Welcome to WebmasterWorld Guest from 54.146.217.179

Forum Moderators: anallawalla & bakedjake

Message Too Old, No Replies

Google Site Search behind Login

     
9:32 pm on May 23, 2014 (gmt 0)

New User

joined:May 23, 2014
posts: 1
votes: 0


Hello. First time post. I hope this is the most appropriate forum.

I have read that Google Site Search is not able to index documents behind a login.

I have also read that for the general Google index, the googlebot can be allowed to index behind a login, and that Google requires a First Click Free policy is in place.

I have read that for the general index, the googlebot is permitted by examining the user-agent.

My question is 3-fold: Can the Google Site Search crawl be allowed behind a login by the same method? If so, can the crawled content be added to the Site Search catalog and not the general Google index? Finally, since it is site search, is the First Free Click required if the crawl can be made to work?

Thanks!
1:57 am on May 24, 2014 (gmt 0)

Administrator from US 

WebmasterWorld Administrator incredibill is a WebmasterWorld Top Contributor of All Time 10+ Year Member Top Contributors Of The Month

joined:Jan 25, 2005
posts:14624
votes: 88


If you want Google to index behind a login remember everyone will still be able to view your documents via Google cache so use the meta robots NOARCHIVE on all your pages to avoid this issue.

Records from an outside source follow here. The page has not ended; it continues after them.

/-- A record of kind (a) of each group of mnemonics, and ADC in decimal mode among them. -/
theorem witness_IllFormedRecords :
    ([⟨.known .lda, .imp, none, none, 1⟩, ⟨.known .adc, .rel, some 0x01, none, 2⟩, ⟨.known .jsr, .acc, none, none, 1⟩,
      ⟨.known .ror, .imm, some 0x81, none, 2⟩] : List Record).all (fun r => r.operandBytesFit && r.lengthFits) = true ∧
    Mnemonic.lda ∈ [.lda, .ldx, .ldy, .and, .ora, .eor, .adc, .sbc, .cmp, .cpx, .cpy, .bit] ∧ Mode.imp ∈ [.imp, .rel] ∧
    Mnemonic.jsr ∈ [.sta, .stx, .sty, .jmp, .jsr] ∧ Mode.acc ∈ [.acc, .imm, .imp, .rel] ∧
    Mnemonic.ror ∈ [.asl, .lsr, .rol, .ror, .inc, .dec] ∧ Mode.imm ∈ [.imm, .imp, .rel] := by decide

theorem witness_FetchReadsExactlyTheInstruction :
    fetchInstr (load 0xFFFF [0xAD, 0x34, 0x12] [] State.reset) = .ok (.ldaAbs 0x34 0x12) ∧
    fetchInstr (load 0xFFFF [0x02] [] State.reset) = .error 0x02 := ⟨rfl, rfl⟩

theorem witness_BusWritesAreTheMemoryChange :
    ∃ t, exec (.rolZpx 0x10) { State.reset with x := 0x01, p := 0x01 } = .next t ∧ t.mem ≠ State.reset.mem :=
  ⟨_, rfl, by decide⟩

/-- Another memory that agrees at the one address the instruction reads. -/
theorem witness_OnlyListedReadsMatter :
    ∃ (s t : State) (m : Memory), exec (.ldaZp 0x10) s = .next t ∧ m ≠ s.mem ∧
      ∀ acc ∈ instrAccesses (.ldaZp 0x10) s, acc.we = false → m.read acc.addr = acc.data :=
  ⟨load 0x0600 [] [(0x0010, 0x33)] State.reset, _, ⟨[(0x0010, 0x33), (0x0200, 0x99)]⟩, rfl, by decide, by decide⟩

/-- Premises of each group: a store through a pointer, a read-modify-write, an immediate form, ADC in both modes, and the
instructions that make stack accesses or none. -/
theorem witness_TransactionsOfEachInstruction :
    mnemonicOf (.staIzy 0xFF) ∈ [.sta, .stx, .sty] ∧
    (mnemonicOf (.rolZpx 0x10) ∈ [.inc, .dec, .asl, .lsr, .rol, .ror] ∧ (operandOf (.rolZpx 0x10)).mode ≠ .acc) ∧
    (operandOf .rorAcc).mode = .acc ∧ (operandOf (.ldaImm 0x42)).mode = .imm ∧
    (mnemonicOf (.adcIzx 0xFF) ∈ [.adc, .sbc] ∧ (operandOf (.adcIzx 0xFF)).mode ≠ .imm ∧
      flagIn State.reset.p .D = false ∧ flagIn ({ State.reset with p := 0x08 } : State).p .D = true) ∧
    mnemonicOf (.jmpInd 0xFF 0x10) = .jmp ∧ mnemonicOf (.jsr 0x00 0x09) = .jsr ∧ mnemonicOf .rts = .rts ∧
    mnemonicOf .php ∈ [.pha, .php] ∧ mnemonicOf .plp ∈ [.pla, .plp] ∧
    (Operand.abx 0xFF 0xFF).mode ∉ [.ind, .izx, .izy] ∧
    (⟨0x0011, false, 0xFF⟩ : BusAccess) ∈
      instrAccesses (.rolZpx 0x10) (load 0x0600 [] [(0x0011, 0xFF)] { State.reset with x := 0x01 }) ∧
    mnemonicOf .brk ∈ [.tax, .tay, .txa, .tya, .tsx, .txs, .inx, .iny, .dex, .dey, .bpl, .bmi, .bvc, .bvs, .bcc, .bcs,
      .bne, .beq, .clc, .sec, .cli, .sei, .clv, .cld, .sed, .nop, .brk, .rti] := by decide

end Sys2Proof.Tests
end

section
/-! The bits of a flag byte after one named bit is set, cleared or toggled (`10_state.md` R16), stated for every bit
index, and the layout of `P` that follows. -/

namespace Sys2Proof.Machine

theorem Flag.bit_lt (f : Flag) : f.bit < 8 := by cases f <;> decide

/-- A mask is a power of two, so it has exactly the bit of its flag. -/
@[simp] theorem Flag.getLsbD_mask (f : Flag) (k : Nat) : f.mask.getLsbD k = decide (f.bit = k) := by
  have hpow : f.mask = BitVec.twoPow 8 f.bit := rfl
  simp [hpow, BitVec.getLsbD_twoPow, f.bit_lt]

@[simp] theorem getLsbD_withFlag (f : Flag) (v : Bool) (p : Byte) (k : Nat) :
    (withFlag f v p).getLsbD k = if k = f.bit then v else p.getLsbD k := by
  by_cases hk : k = f.bit
  · subst hk
    cases v <;> simp [withFlag]
  · cases v
    · -- Clearing: past bit 7 the complemented mask reads false, and so does `p`.
      have hp : p.getLsbD k = true → k < 8 := BitVec.lt_of_getLsbD
      simpa [withFlag, hk, Ne.symm hk] using hp
    · simp [withFlag, hk, Ne.symm hk]

@[simp] theorem getLsbD_toggledFlag (f : Flag) (p : Byte) (k : Nat) :
    (toggledFlag f p).getLsbD k = if k = f.bit then !p.getLsbD k else p.getLsbD k := by
  by_cases hk : k = f.bit
  · simp [toggledFlag, hk]
  · simp [toggledFlag, hk, Ne.symm hk]

/-- Settles O15: the layout is the definition of `Flag.bit`; each operation acts through a mask with one bit set. -/
theorem flagByteLayout : Obligations.FlagByteLayout := by
  unfold Obligations.FlagByteLayout
  refine ⟨rfl, fun p => ⟨⟨rfl, rfl, rfl, rfl, rfl, rfl, rfl, rfl⟩, fun f v k => ?_⟩⟩
  exact ⟨getLsbD_withFlag f v p k, getLsbD_toggledFlag f p k⟩

end Sys2Proof.Machine
end

section
/-! A read of the host after a poke (`20_memory.md` R45), from the read laws of memory. -/

namespace Sys2Proof.Machine

theorem hostRead_poke_same (s : State) (addr : Addr) (v : Byte) : hostRead addr (hostAct (.poke addr v) s) = v :=
  s.mem.read_write_same addr v

theorem hostRead_poke_ne (s : State) (v : Byte) {addr other : Addr} (h : other ≠ addr) :
    hostRead other (hostAct (.poke addr v) s) = hostRead other s :=
  s.mem.read_write_ne v h

/-- Settles O52: a poke is one write of memory, and the read laws of memory say what the host reads after it. -/
theorem pokeChangesOneByte : Obligations.PokeChangesOneByte := by
  unfold Obligations.PokeChangesOneByte
  intro s addr v
  exact ⟨hostRead_poke_same s addr v, fun _ h => hostRead_poke_ne s v h, rfl⟩

end Sys2Proof.Machine
end

section
/-! The length of an encoded instruction (`30_encoding.md` R50), from its mode and from its opcode byte alone. -/

namespace Sys2Proof

/-- R47's length of a mode, with the modes grouped as R50 groups them. -/
theorem Mode.length_eq_ite (mode : Mode) :
    mode.length =
      if mode = .imp ∨ mode = .acc then 1
      else if mode = .abs ∨ mode = .abx ∨ mode = .aby ∨ mode = .ind then 3
      else 2 := by
  cases mode <;> rfl

theorem length_encode (i : Instr) : (encode i).length = lengthOf i := by
  simp [encode, lengthOf, Mode.length, length_bytes, Nat.add_comm]

theorem lengthOfOpcode_opcodeOf (i : Instr) : lengthOfOpcode (opcodeOf i) = lengthOf i := by
  obtain ⟨row, hrow, -, hmode, -⟩ := rowOf_opcodeOf i []
  simp [lengthOfOpcode, lengthOf, hrow, hmode]

end Sys2Proof
end

section
/-! The illegal opcode bytes (`30_encoding.md` R53): they are the bytes with no cell in the opcode map, so their length,
what the fetch answers and what the step does all follow from the map. -/

namespace Sys2Proof.Machine

/-- R53's list is the empty cells of R51's matrix, in rising order. -/
theorem illegalOpcodes_eq_filter :
    illegalOpcodes = ((List.range 256).map (BitVec.ofNat 8)).filter (fun opcode => (rowOf opcode).isNone) := by decide

theorem rowOf_eq_none_iff (opcode : Byte) : rowOf opcode = none ↔ opcode ∈ illegalOpcodes := by
  have hbyte : opcode ∈ (List.range 256).map (BitVec.ofNat 8) :=
    List.mem_map.2 ⟨opcode.toNat, List.mem_range.2 opcode.isLt, by simp⟩
  rw [illegalOpcodes_eq_filter, List.mem_filter, Option.isNone_iff_eq_none, and_iff_right hbyte]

Search is Search, the spider will need the same considerations for a site search or it won't be able to crawl and the world can see the content via cache without logging in without NOARCHIVE.
3:31 am on May 24, 2014 (gmt 0)

Senior Member from US 

WebmasterWorld Senior Member lucy24 is a WebmasterWorld Top Contributor of All Time Top Contributors Of The Month

joined:Apr 9, 2011
posts:12717
votes: 244


If so, can the crawled content be added to the Site Search catalog and not the general Google index?

Heh, that's funny, I was just speculating about the same thing myself yesterday. The sad conclusion was that if I want a site search to include content that isn't available in the general Google search, I'd have to code my own. Site search is basically a more elegant form of the "site:" operator. It looks different to the user, but under the hood it's just ordinary google search results, constrained to material on the present site (or material from a hand-picked list of sites, if you want to get fancy).

You can include login-required pages in a search engine's index. Details depend on your server, but the underlying concept is "Satisfy Any": visitors have to either log in or be the Googlebot.

You probably don't want to do it, though. Making login-required material visible in search results to non-logged-in humans is a good recipe for creating annoyed users.